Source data
/-- A slot filled; the tile's peak of slots in use follows (0x2020). -/
def Dev.fillSlot (d : Dev) (tile slot : Nat) (s : Slot) : Dev :=
  let d := d.setTiles { d.tiles with slots := tabSet (64 * tile + slot) s d.tiles.slots }
  d.modTile tile fun t => { t with peak := max t.peak (d.slotsOf tile).length }

/-- The state of one slot changed, by its key. -/
def Dev.slotTo (d : Dev) (key : Nat) (st : SlotState) : Dev :=
  d.setTiles { d.tiles with slots := tabUpdate key (fun s => { s with state := st }) d.tiles.slots }

/-- The state of the slots of a capsule's descriptor changed. -/
def Dev.slotState (d : Dev) (order desc : Nat) (st : SlotState) : Dev :=
  d.setTiles { d.tiles with slots := d.tiles.slots.map fun e =>
    if e.2.capsule = order ∧ e.2.desc = desc then (e.1, { e.2 with state := st }) else e }

/-- The unit that an operator's tile operations need (R112). -/
def opUnit (op : Nat) : TileUnit :=
  if op = 0x10 || op == 0x11 then .matrix
  else if op = 0x23 || op == 0x24 then .mover
  else if op = 0x35 || op == 0x36 || op == 0x37 then .select
  else if (0x12 ≤ op && op ≤ 0x1C) || op == 0x20 || op == 0x21 || op == 0x22 || op == 0x30 || op == 0x32 || op == 0x34 || op == 0x50 || op == 0x51
  then .vector else .scheduler

/-- Has a descriptor delivered its token? -/
def delivered (r : PlanRun) (i : Nat) : Bool :=
  match tabGet i r.descs with | some .fired => true | some .skipped => true | _ => false

/-- The scratchpad bank, by address bits [10:6], at which a stream starts (R464). -/
def startBank : TileStream → Nat
  | .weight => 0
  | .activation => 8
  | .output => 16
  | .panel => 24

/-- The bank that line i of a stream lies in: a stream advances one line per bank (R464). -/
def streamBank (s : TileStream) (i : Nat) : Nat := (startBank s + i) % 32

/-- The streams that a tile operation of an operator has in scratchpad (log entry 100). -/
def streamsOf (op : Nat) : List (TileStream × Nat) :=
  (show List TileStream from match opUnit op with
  | .matrix => [.weight, .activation, .output]
  | .mover => if op = 0x23 then [.panel] else []
  | .scheduler => []
  | _ => [.activation, .output]).map fun s => (s, streamBank s 0)

/-- The layers of a plan group's constants that descriptors not yet fired read, lowest first. -/
def layersLeft (im : DictVal) (r : PlanRun) (g : Nat) : List Nat :=
  sortBy (fun a b => decide (a < b)) (distinct ((((List.range (imDescs im)).filter fun i =>
    !delivered r i && dcGroup (imDesc im i) == g).map fun i =>
      ((dcIns (imDesc im i)).filter fun p => tnKind (imTensor im p.2) == 1 || tnKind (imTensor im p.2) == 2).map
        fun p => tnLayer (imTensor im p.2)).flatten))

/-- Is layer l of a windowed group of a run's plan in place in the buffer that the run holds for it (R245, R246)? -/
def Dev.layerReady (d : Dev) (im : DictVal) (r : PlanRun) (g l : Nat) : Bool :=
  let key := 16 * g + l % max (pgWindow (imGroup im g)) 1
  tabGet key r.layer == some l && tabGet (4096 * r.plan + key) d.plans.layers == some l

/-- How many of a descriptor's inputs are constants whose layer its windowed group has not in place (R245). -/
def Dev.waitsForLayer (d : Dev) (im : DictVal) (r : PlanRun) (w : Nat) : Nat :=
  ((dcIns w).filter fun p =>
    let t := imTensor im p.2
    decide (tnKind t = 1 ∨ tnKind t = 2) && pgResidency (imGroup im (dcGroup w)) == 2 && !d.layerReady im r (dcGroup w) (tnLayer t)).length

/-- Tile operation number `part` of a capsule's descriptor put into a slot of a tile, or held in order where there is none, or where the
capsule has one held there already (R145). -/
def Dev.place (d : Dev) (order desc tile part : Nat) : Dev :=
  match d.capsule? order, d.run? order with
  | some cap, some run =>
    match d.plan? run.plan with
    | none => d
    | some p =>
      let w := imDesc p.image desc
      let held := d.tiles.held.any fun h => h.1 == order && h.2.2 == tile
      match (if held then none else d.freeSlot tile cap.cls) with
      | none => d.setTiles { d.tiles with held := d.tiles.held ++ [(order, desc, tile)] }
      | some s =>
        let wait := d.waitsForLayer p.image run w
        d.fillSlot tile s
          ⟨if wait = 0 then .ready else .waiting, cap.cls, cap.realm, run.plan, desc, min wait 8, cap.tag, order, opUnit (dcOp w), part,
            streamsOf (dcOp w)⟩
  | _, _ => d

/-- The number of the tile operation of a descriptor that was cut last; the one that is held, where one is. -/
def Dev.lastPart (d : Dev) (order desc : Nat) : Nat :=
  ((d.run? order).map fun r => (tabGetD desc ⟨0, 0, 0, 0, 0⟩ r.cuts).cut).getD 0 - 1

/-- The held operations tried again, in order (R145). -/
def Dev.placeHeld (d : Dev) : Dev :=
  d.tiles.held.foldl (fun d h => d.place h.1 h.2.1 h.2.2 (d.lastPart h.1 h.2.1)) (d.setTiles { d.tiles with held := [] })

/-- A slot freed. -/
def Dev.freeTheSlot (d : Dev) (tile slot : Nat) : Dev :=
  (d.setTiles { d.tiles with slots := tabDel (64 * tile + slot) d.tiles.slots }).placeHeld

/-! ### Panel moves and windowed layers (R112, R132, R244–R246) -/

/-- The panel moves that a tile has outstanding or is about to start: those under way, and the RUNNING mover slots whose move has not
begun. -/
def Dev.movesOn (d : Dev) (tile : Nat) : Nat :=
  let l := tabGetD tile [] d.tiles.moves
  l.length + ((d.slotsOf tile).filter fun e => e.2.unit == .mover && e.2.state == .running &&
    !l.any fun m => m.capsule == e.2.capsule && m.desc == e.2.desc).length

/-- The tensors that a panel move reads and writes: its descriptor's operands, or the constants of a layer. -/
def moveTensors (im : DictVal) (desc : Nat) : List Nat :=
  if desc < 0x10000 then (dcIns (imDesc im desc) ++ dcOuts (imDesc im desc)).map (·.2)
  else (List.range (imTensors im)).filter fun t =>
    tnKind (imTensor im t) == 2 && tnLayer (imTensor im t) == desc % 256 && (List.range (imDescs im)).any fun i =>
      dcGroup (imDesc im i) == (desc - 0x10000) / 256 && (dcIns (imDesc im i)).any fun e => e.2 == t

WORK ORDER: Above are the records; from them, give again exactly the lines from the one containing "its key. -/" through the one containing "def Dev.slotState (d", both included.

ANSWER BOX:
/-- The state of one slot changed, by its key. -/
def Dev.slotTo (d : Dev) (key : Nat) (st : SlotState) : Dev :=
  d.setTiles { d.tiles with slots := tabUpdate key (fun s => { s with state := st }) d.tiles.slots }

/-- The state of the slots of a capsule's descriptor changed. -/
def Dev.slotState (d : Dev) (order desc : Nat) (st : SlotState) : Dev :=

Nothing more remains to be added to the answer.